TASK REQUIREMENTS:
Only the closing portion of the entries is to be reproduced: the line containing "address (R178). -/" through the very last line, exactly as written.

[RECORD SET Boundary: Start]

/-- Where an absolute address leads: main memory, a core's window, a bay buffer, or control registers (R45, R46). -/
inductive Region where
  | memory (a : Nat)
  | window (core off : Nat)
  | buffer (bay off : Nat)
  | control (off : Nat)
  deriving DecidableEq, Repr

/-- The region of an absolute address; none where R45 lists no range, which ends the access with ADDRESS_RANGE (R45, R46). -/
def region (a : Nat) : Option Region :=
  if a < memSize then some (.memory a)
  else if 0x200_0000_0000 ≤ a ∧ a < 0x200_4000_0000 then
    some (.window ((a - 0x200_0000_0000) / 0x2_0000) ((a - 0x200_0000_0000) % 0x2_0000))
  else if 0x201_0000_0000 ≤ a ∧ a < 0x201_0400_0000 then
    some (.buffer ((a - 0x201_0000_0000) / 0x10_0000) ((a - 0x201_0000_0000) % 0x10_0000))
  else if 0x300_0000_0000 ≤ a ∧ a < 0x301_0000_0000 then some (.control (a - 0x300_0000_0000))
  else none

/-! ## Statuses of transfers and commands (R140, R312) -/

/-- OK. -/
def stOk : Byte := 0x00
/-- ADDRESS_RANGE. -/
def stRange : Byte := 0x02
/-- NO_ROUTE. -/
def stNoRoute : Byte := 0x03
/-- DATA_ERROR. -/
def stData : Byte := 0x04
/-- TIMEOUT. -/
def stTimeout : Byte := 0x05
/-- FENCED. -/
def stFenced : Byte := 0x06

/-! ## Placement (R177 to R179) -/

/-- The mode of a half-tier: 0 home, 1 striped over its own set, 2 the whole tier striped over AB (R177). -/
def State.tierMode (s : State) (t h : Nat) : Nat := look 0 s.tiers (2 * t + h)

/-- The package and the package offset of an absolute main-memory address (R178). -/
def placeOf (s : State) (a : Nat) : Nat × Nat :=
  let t := a / (24 * gib)
  let h := a % (24 * gib) / (12 * gib)
  let striped (start first m : Nat) : Nat × Nat :=
    let u := a - start
    let g := u / 4096
    (first + g % m, t * gib + g / m * 4096 + u % 4096)
  match s.tierMode t h with
  | 0 => ((a - 24 * t * gib) / gib, t * gib + a % gib)
  | 1 => striped ((24 * t + 12 * h) * gib) (12 * h) 12
  | _ => striped (24 * t * gib) 0 24

/-- The channel of a package offset, and its channel data offset (R179). -/
def channelOf (o : Nat) : Nat × Nat := (bits o 9 3, o / 4096 * 512 + o % 512)

/-- The DRAM row of a channel data offset: 30 bursts of 64 bytes to a row (R173, log 32). -/
def dramRow (o : Nat) : Nat := (channelOf o).2 / 1920

/-! ## Errors (R174 to R176, R200) -/

/-- A row becomes a repair candidate, once (R176). -/
def addCandidate (s : State) (ctl ch row : Nat) : State :=
  let x := (8 * ctl + ch, row)
  if s.raising.repairs.contains x then s
  else
    let s := { s with raising := { s.raising with repairs := s.raising.repairs ++ [x] } }
    (s.setN Obj.memRepairPending 0 s.raising.repairs.length).record 0x0023 [ctl, ch, row]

[RECORD SET Boundary: End]

RESULT FOR THIS EXERCISE:
/-- The package and the package offset of an absolute main-memory address (R178). -/
def placeOf (s : State) (a : Nat) : Nat × Nat :=
  let t := a / (24 * gib)
  let h := a % (24 * gib) / (12 * gib)
  let striped (start first m : Nat) : Nat × Nat :=
    let u := a - start
    let g := u / 4096
    (first + g % m, t * gib + g / m * 4096 + u % 4096)
  match s.tierMode t h with
  | 0 => ((a - 24 * t * gib) / gib, t * gib + a % gib)
  | 1 => striped ((24 * t + 12 * h) * gib) (12 * h) 12
  | _ => striped (24 * t * gib) 0 24

/-- The channel of a package offset, and its channel data offset (R179). -/
def channelOf (o : Nat) : Nat × Nat := (bits o 9 3, o / 4096 * 512 + o % 512)

/-- The DRAM row of a channel data offset: 30 bursts of 64 bytes to a row (R173, log 32). -/
def dramRow (o : Nat) : Nat := (channelOf o).2 / 1920

/-! ## Errors (R174 to R176, R200) -/

/-- A row becomes a repair candidate, once (R176). -/
def addCandidate (s : State) (ctl ch row : Nat) : State :=
  let x := (8 * ctl + ch, row)
  if s.raising.repairs.contains x then s
  else
    let s := { s with raising := { s.raising with repairs := s.raising.repairs ++ [x] } }
    (s.setN Obj.memRepairPending 0 s.raising.repairs.length).record 0x0023 [ctl, ch, row]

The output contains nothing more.